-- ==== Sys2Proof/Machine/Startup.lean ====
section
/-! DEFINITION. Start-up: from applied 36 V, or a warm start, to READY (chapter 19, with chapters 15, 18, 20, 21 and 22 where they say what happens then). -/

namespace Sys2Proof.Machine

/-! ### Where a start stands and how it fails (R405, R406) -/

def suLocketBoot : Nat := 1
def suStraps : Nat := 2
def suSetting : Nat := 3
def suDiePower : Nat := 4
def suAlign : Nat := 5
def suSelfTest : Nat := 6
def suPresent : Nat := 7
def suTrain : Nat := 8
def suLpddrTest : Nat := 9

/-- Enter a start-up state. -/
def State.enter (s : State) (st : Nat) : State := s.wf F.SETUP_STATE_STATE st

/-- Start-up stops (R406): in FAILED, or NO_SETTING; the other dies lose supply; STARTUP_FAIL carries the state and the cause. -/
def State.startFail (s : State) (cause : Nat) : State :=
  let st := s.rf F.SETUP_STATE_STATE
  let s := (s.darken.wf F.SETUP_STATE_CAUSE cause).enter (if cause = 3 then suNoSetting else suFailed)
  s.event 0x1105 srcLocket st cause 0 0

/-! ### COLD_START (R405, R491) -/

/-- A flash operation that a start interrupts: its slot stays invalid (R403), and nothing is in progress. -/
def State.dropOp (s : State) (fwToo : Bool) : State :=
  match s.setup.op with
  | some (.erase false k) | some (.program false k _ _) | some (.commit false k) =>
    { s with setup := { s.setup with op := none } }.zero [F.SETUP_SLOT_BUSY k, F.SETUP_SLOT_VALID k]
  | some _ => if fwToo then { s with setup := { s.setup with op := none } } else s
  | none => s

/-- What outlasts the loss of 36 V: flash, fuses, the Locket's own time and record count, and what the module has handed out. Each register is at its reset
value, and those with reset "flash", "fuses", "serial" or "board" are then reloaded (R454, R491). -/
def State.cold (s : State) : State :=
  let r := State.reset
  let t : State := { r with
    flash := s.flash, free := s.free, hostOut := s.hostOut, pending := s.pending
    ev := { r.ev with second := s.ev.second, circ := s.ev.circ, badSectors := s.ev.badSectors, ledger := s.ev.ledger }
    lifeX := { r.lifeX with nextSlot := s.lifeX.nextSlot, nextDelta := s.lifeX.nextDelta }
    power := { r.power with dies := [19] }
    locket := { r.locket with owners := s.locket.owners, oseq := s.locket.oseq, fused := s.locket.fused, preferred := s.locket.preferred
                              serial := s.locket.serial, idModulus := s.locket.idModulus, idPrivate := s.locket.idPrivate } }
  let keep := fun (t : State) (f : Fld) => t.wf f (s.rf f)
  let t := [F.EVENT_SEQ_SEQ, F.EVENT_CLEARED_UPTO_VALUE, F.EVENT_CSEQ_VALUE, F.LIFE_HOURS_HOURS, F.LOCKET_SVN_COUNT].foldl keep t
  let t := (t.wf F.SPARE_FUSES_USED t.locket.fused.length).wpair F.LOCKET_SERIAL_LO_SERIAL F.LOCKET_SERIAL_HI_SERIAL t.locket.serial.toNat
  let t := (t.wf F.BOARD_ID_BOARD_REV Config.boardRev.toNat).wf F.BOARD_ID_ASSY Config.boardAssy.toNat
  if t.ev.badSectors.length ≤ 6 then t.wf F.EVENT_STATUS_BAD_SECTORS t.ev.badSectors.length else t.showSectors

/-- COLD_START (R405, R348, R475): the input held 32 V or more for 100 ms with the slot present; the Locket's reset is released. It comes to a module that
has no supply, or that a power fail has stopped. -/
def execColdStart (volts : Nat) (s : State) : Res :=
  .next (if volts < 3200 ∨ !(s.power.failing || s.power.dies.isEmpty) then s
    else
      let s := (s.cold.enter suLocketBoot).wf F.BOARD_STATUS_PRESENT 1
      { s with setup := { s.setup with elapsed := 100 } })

+---+

Could you write out the full data verbatim?

» **RESPONSE BOX**
-- ==== Sys2Proof/Machine/Startup.lean ====
section
/-! DEFINITION. Start-up: from applied 36 V, or a warm start, to READY (chapter 19, with chapters 15, 18, 20, 21 and 22 where they say what happens then). -/

namespace Sys2Proof.Machine

/-! ### Where a start stands and how it fails (R405, R406) -/

def suLocketBoot : Nat := 1
def suStraps : Nat := 2
def suSetting : Nat := 3
def suDiePower : Nat := 4
def suAlign : Nat := 5
def suSelfTest : Nat := 6
def suPresent : Nat := 7
def suTrain : Nat := 8
def suLpddrTest : Nat := 9

/-- Enter a start-up state. -/
def State.enter (s : State) (st : Nat) : State := s.wf F.SETUP_STATE_STATE st

/-- Start-up stops (R406): in FAILED, or NO_SETTING; the other dies lose supply; STARTUP_FAIL carries the state and the cause. -/
def State.startFail (s : State) (cause : Nat) : State :=
  let st := s.rf F.SETUP_STATE_STATE
  let s := (s.darken.wf F.SETUP_STATE_CAUSE cause).enter (if cause = 3 then suNoSetting else suFailed)
  s.event 0x1105 srcLocket st cause 0 0

/-! ### COLD_START (R405, R491) -/

/-- A flash operation that a start interrupts: its slot stays invalid (R403), and nothing is in progress. -/
def State.dropOp (s : State) (fwToo : Bool) : State :=
  match s.setup.op with
  | some (.erase false k) | some (.program false k _ _) | some (.commit false k) =>
    { s with setup := { s.setup with op := none } }.zero [F.SETUP_SLOT_BUSY k, F.SETUP_SLOT_VALID k]
  | some _ => if fwToo then { s with setup := { s.setup with op := none } } else s
  | none => s

/-- What outlasts the loss of 36 V: flash, fuses, the Locket's own time and record count, and what the module has handed out. Each register is at its reset
value, and those with reset "flash", "fuses", "serial" or "board" are then reloaded (R454, R491). -/
def State.cold (s : State) : State :=
  let r := State.reset
  let t : State := { r with
    flash := s.flash, free := s.free, hostOut := s.hostOut, pending := s.pending
    ev := { r.ev with second := s.ev.second, circ := s.ev.circ, badSectors := s.ev.badSectors, ledger := s.ev.ledger }
    lifeX := { r.lifeX with nextSlot := s.lifeX.nextSlot, nextDelta := s.lifeX.nextDelta }
    power := { r.power with dies := [19] }
    locket := { r.locket with owners := s.locket.owners, oseq := s.locket.oseq, fused := s.locket.fused, preferred := s.locket.preferred
                              serial := s.locket.serial, idModulus := s.locket.idModulus, idPrivate := s.locket.idPrivate } }
  let keep := fun (t : State) (f : Fld) => t.wf f (s.rf f)
  let t := [F.EVENT_SEQ_SEQ, F.EVENT_CLEARED_UPTO_VALUE, F.EVENT_CSEQ_VALUE, F.LIFE_HOURS_HOURS, F.LOCKET_SVN_COUNT].foldl keep t
  let t := (t.wf F.SPARE_FUSES_USED t.locket.fused.length).wpair F.LOCKET_SERIAL_LO_SERIAL F.LOCKET_SERIAL_HI_SERIAL t.locket.serial.toNat
  let t := (t.wf F.BOARD_ID_BOARD_REV Config.boardRev.toNat).wf F.BOARD_ID_ASSY Config.boardAssy.toNat
  if t.ev.badSectors.length ≤ 6 then t.wf F.EVENT_STATUS_BAD_SECTORS t.ev.badSectors.length else t.showSectors

/-- COLD_START (R405, R348, R475): the input held 32 V or more for 100 ms with the slot present; the Locket's reset is released. It comes to a module that
has no supply, or that a power fail has stopped. -/
def execColdStart (volts : Nat) (s : State) : Res :=
  .next (if volts < 3200 ∨ !(s.power.failing || s.power.dies.isEmpty) then s
    else
      let s := (s.cold.enter suLocketBoot).wf F.BOARD_STATUS_PRESENT 1
      { s with setup := { s.setup with elapsed := 100 } })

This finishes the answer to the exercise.